Effects of H2O2 treatment on the temperature-dependent behavior of carrier transport and the optoelectronic properties for sol–gel grown MoS2/Si nanowire/Si devices

Abstract

The effects of H2O2 treatment on the temperature-dependent behavior of carrier transport and the optoelectronic properties of a MoS2/Si nanowire (SiNW)/n-Si device are studied. The MoS2 thin films are prepared using the sol–gel method. The thermionic emission–diffusion model is the dominant process in the MoS2/SiNW/n-Si device when there is no H2O2 treatment. However, carrier transport in MoS2/SiNW/n-Si devices that are subject to H2O2 treatment is dominated by thermionic emission, so it demonstrates reliable rectification. Passivation of the SiNW surface increases the responsivity to solar irradiation.
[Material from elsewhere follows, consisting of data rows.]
/-! ## The interrupt output (R35, R252) -/

/-- CTRL.IE changes only at a CTRL write, which gives it bit 0 of the word, and at reset, which clears it
(R35, R280). -/
theorem step_ie {s t : State} (h : step s = .next t) :
    t.ie = s.ie ∨ (∃ x, HostWrites 0x08 x s ∧ t.ie = x.getLsbD 0) ∨ (ResetNext s ∧ t.ie = false) := by
  obtain ⟨v, ⟨-, rfl⟩ | ⟨x, hw, rfl⟩ | ⟨x, -, rfl⟩ | ⟨x, -, -, rfl⟩ | ⟨x, -, -, rfl⟩ |
    ⟨x, -, rfl⟩ | ⟨x, -, rfl⟩ | ⟨i, -, hx⟩ | ⟨-, -, -, rfl⟩ | ⟨hr, rfl⟩ | ⟨-, rfl⟩⟩ :=
    step_next_cases h
  -- a read, an ignored write or an idle turn; then the writes of CTRL, STATUS, CMD (two), ARG and DATA
  · exact .inl rfl
  · exact .inr (.inl ⟨x, hw, rfl⟩)
  · exact .inl rfl
  · exact .inl rfl
  · exact .inl rfl
  · exact .inl rfl
  · exact .inl rfl
  -- the end of a command, and of an illegal word; then the two changes of `rst`
  · obtain ⟨-, -, -, hie, -⟩ := exec_ends hx
    exact .inl hie
  · exact .inl rfl
  · exact .inr (.inr ⟨hr, rfl⟩)
  · exact .inl rfl

theorem irq_eq_true {s : State} : irq s = true ↔ s.ie = true ∧ s.done = true := by
  simp only [irq, Bool.and_eq_true]

theorem irq_eq_false {s : State} : irq s = false ↔ s.ie = false ∨ s.done = false := by
  simp only [irq, Bool.and_eq_false_iff]

/-- irq rises with DONE while IE = 1, or with IE while DONE = 1. -/
theorem step_irq_rises {s t : State} (h : step s = .next t) (hs : irq s = false)
    (ht : irq t = true) :
    (s.EngineNext ∧ s.busy = true ∧ s.ie = true) ∨
      (∃ x, HostWrites 0x08 x s ∧ x.getLsbD 0 = true ∧ s.done = true) := by
  obtain ⟨hie, hdone⟩ := irq_eq_true.1 ht
  obtain ⟨hrise, -⟩ := doneRisesAtCompletion s t h
  rcases step_ie h with hkeep | ⟨x, hw, hx⟩ | ⟨-, hx⟩
  · have hie0 : s.ie = true := hkeep.symm.trans hie
    have hdone0 : s.done = false := (irq_eq_false.1 hs).resolve_left (by simp [hie0])
    obtain ⟨he, hb⟩ := (hrise hdone0).1 hdone
    exact .inl ⟨he, hb, hie0⟩
  · refine .inr ⟨x, hw, hx.symm.trans hie, ?_⟩
    by_contra hdone0
    obtain ⟨he, -⟩ := (hrise (by simpa using hdone0)).1 hdone
    exact not_engineNext_of_hostWrites hw he
  · exact absurd (hx.symm.trans hie) Bool.false_ne_true

/-- irq falls with DONE or with IE. -/
theorem step_irq_falls {s t : State} (h : step s = .next t) (hs : irq s = true)
    (ht : irq t = false) :
    (∃ x, HostWrites 0x10 x s ∧ s.busy = false) ∨
      (∃ x, HostWrites 0x0C x s ∧ x.getLsbD 1 = true) ∨
      (∃ x, HostWrites 0x08 x s ∧ x.getLsbD 0 = false) ∨ ResetNext s := by
  obtain ⟨hie, hdone⟩ := irq_eq_true.1 hs
  rcases irq_eq_false.1 ht with hie' | hdone'
  · rcases step_ie h with hkeep | ⟨x, hw, hx⟩ | ⟨hr, -⟩
    · exact absurd (hie'.symm.trans (hkeep.trans hie)) Bool.false_ne_true
    · exact .inr (.inr (.inl ⟨x, hw, hx.symm.trans hie'⟩))
    · exact .inr (.inr (.inr hr))
  · obtain ⟨-, hfall⟩ := doneRisesAtCompletion s t h
    rcases (hfall hdone).1 hdone' with hacc | hclear | hr
    · exact .inl hacc
    · exact .inr (.inl hclear)
    · exact .inr (.inr (.inr hr))

/-- Settles O54: irq moves with DONE, whose rule is `doneRisesAtCompletion`, or with IE, whose rule is
`step_ie`. -/
theorem irqRisesAndFalls : Obligations.IrqRisesAndFalls :=
  fun _ _ h => ⟨step_irq_rises h, step_irq_falls h⟩

end Sys2Proof.Machine
end

section
/-! PROOFS. Family 70_reset_and_hazards: a command runs on the latched operands only, what the assertion
of `rst` leaves, and what can happen while it is asserted. -/

namespace Sys2Proof.Machine

/-! ## Later values of ARG and DATA (R47, R95, R286) -/

/-- The state as it is after the host has written `a` to ARG and `d` to DATA. -/
def State.withArgData (s : State) (a d : Word) : State := { s with arg := a, data := d }

@[simp] theorem withArgData_cfg (s : State) (a d : Word) : (s.withArgData a d).cfg = s.cfg := rfl
@[simp] theorem readV_withArgData (s : State) (a d : Word) (r : Reg) :
    (s.withArgData a d).readV r = s.readV r := rfl
@[simp] theorem argU_withArgData (s : State) (a d : Word) : argU (s.withArgData a d) = argU s := rfl
@[simp] theorem argS_withArgData (s : State) (a d : Word) : argS (s.withArgData a d) = argS s := rfl

/-- Two runs end in states that are equal but for ARG = `a` and DATA = `d` in the second. -/
def EndAlikeButArgData (a d : Word) (o o' : StepOutcome) : Prop :=
  ∃ t, o = .next t ∧ o' = .next (t.withArgData a d)

/-- A failed check commits nothing to ARG or DATA (R241). -/
theorem endAlikeButArgData_raise (s : State) (a d : Word) (e : ErrorCode) :
    EndAlikeButArgData a d (raise e s) (raise e (s.withArgData a d)) := ⟨_, rfl, rfl⟩

theorem endAlikeButArgData_complete (s : State) (a d : Word) :
    EndAlikeButArgData a d (complete s) (complete (s.withArgData a d)) := ⟨_, rfl, rfl⟩

/-- Both runs make the same check. -/
theorem endAlikeButArgData_ite {a d : Word} {p : Prop} [Decidable p] {x x' y y' : StepOutcome}
    (hx : EndAlikeButArgData a d x x') (hy : EndAlikeButArgData a d y y') :
    EndAlikeButArgData a d (if p then x else y) (if p then x' else y') := by
  split
  · exact hx
  · exact hy

/-- A command that raises when its one check fails, and completes otherwise. -/
theorem endAlikeButArgData_check (s t : State) (a d : Word) (p : Prop) [Decidable p] (e : ErrorCode) :
    EndAlikeButArgData a d (if p then raise e s else complete t)
      (if p then raise e (s.withArgData a d) else complete (t.withArgData a d)) :=
  endAlikeButArgData_ite (endAlikeButArgData_raise s a d e) (endAlikeButArgData_complete t a d)

/-- A command reads the latches, never ARG or DATA, so with other values in them it makes the same
checks and the same writes. -/
theorem exec_endAlikeButArgData (i : Instr) (s : State) (a d : Word) :
    EndAlikeButArgData a d (exec i s) (exec i (s.withArgData a d)) := by
  cases i with
  | nop | mov | getlen | and | or | xor | not | cmp => exact endAlikeButArgData_complete _ a d
  | alloc | fill | padl | rdw | wrw | rotl | rotr | shl | shr | gfmul =>
    exact endAlikeButArgData_check s _ a d _ _
  | rdb =>
    exact endAlikeButArgData_ite (endAlikeButArgData_raise s a d _)
      (endAlikeButArgData_check s _ a d _ _)
  | setb =>
    refine endAlikeButArgData_ite (endAlikeButArgData_raise s a d _) ?_
    simp only [readV_withArgData, argS_withArgData]
    split
    · exact endAlikeButArgData_raise s a d _
    · exact endAlikeButArgData_complete _ a d
  | getb | gfdiv | gfmulmod =>
    simp only [exec, execGetb, execGfdiv, execGfmulmod, withArgData_cfg, readV_withArgData,
      argU_withArgData, argS_withArgData]
    split
    · exact endAlikeButArgData_raise s a d _
    · exact endAlikeButArgData_complete _ a d
  | gfinv =>
    simp only [exec, execGfinv, withArgData_cfg, readV_withArgData, argU_withArgData]
    split
    · exact endAlikeButArgData_raise s a d _
    · exact endAlikeButArgData_ite (endAlikeButArgData_complete _ a d)
        (endAlikeButArgData_complete _ a d)

/-- Settles O55: an idle block accepts the command and so latches the operands, and
`exec_endAlikeButArgData` is the claim about later values. -/
theorem laterArgAndDataDoNotMatter : Obligations.LaterArgAndDataDoNotMatter := by
  refine ⟨fun s x hidle => ?_, fun i s t a d h => ?_⟩
  · rcases offerCommand_cases x s with ⟨hb, -⟩ | ⟨-, ho⟩
    · exact absurd (hidle.symm.trans hb) Bool.false_ne_true
    · simp only [ho, acceptCommand_larg, acceptCommand_ldata, and_self]
  · obtain ⟨u, hu, hu'⟩ := exec_endAlikeButArgData i s a d
    obtain rfl := Host.Outcome.next.inj (hu.symm.trans h)
    exact hu'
There is a low trap density at the MoS2/SiNW interfaces so the increase in photocurrent density for the MoS2/SiNW/n-Si device that is subject to H2O2 treatment is due to greater internal power conversion efficiency. The photo-response results for MoS2/SiNW/n-Si devices that are subject to (are not subject to) H2O2 treatment confirm that the decay in the photocurrent is due to the dominance of long-lifetime (short-lifetime) charge trapping. MoS2/SiNW/n-Si devices that are subject to H2O2 treatment exhibit reliable responsivity to solar irradiation.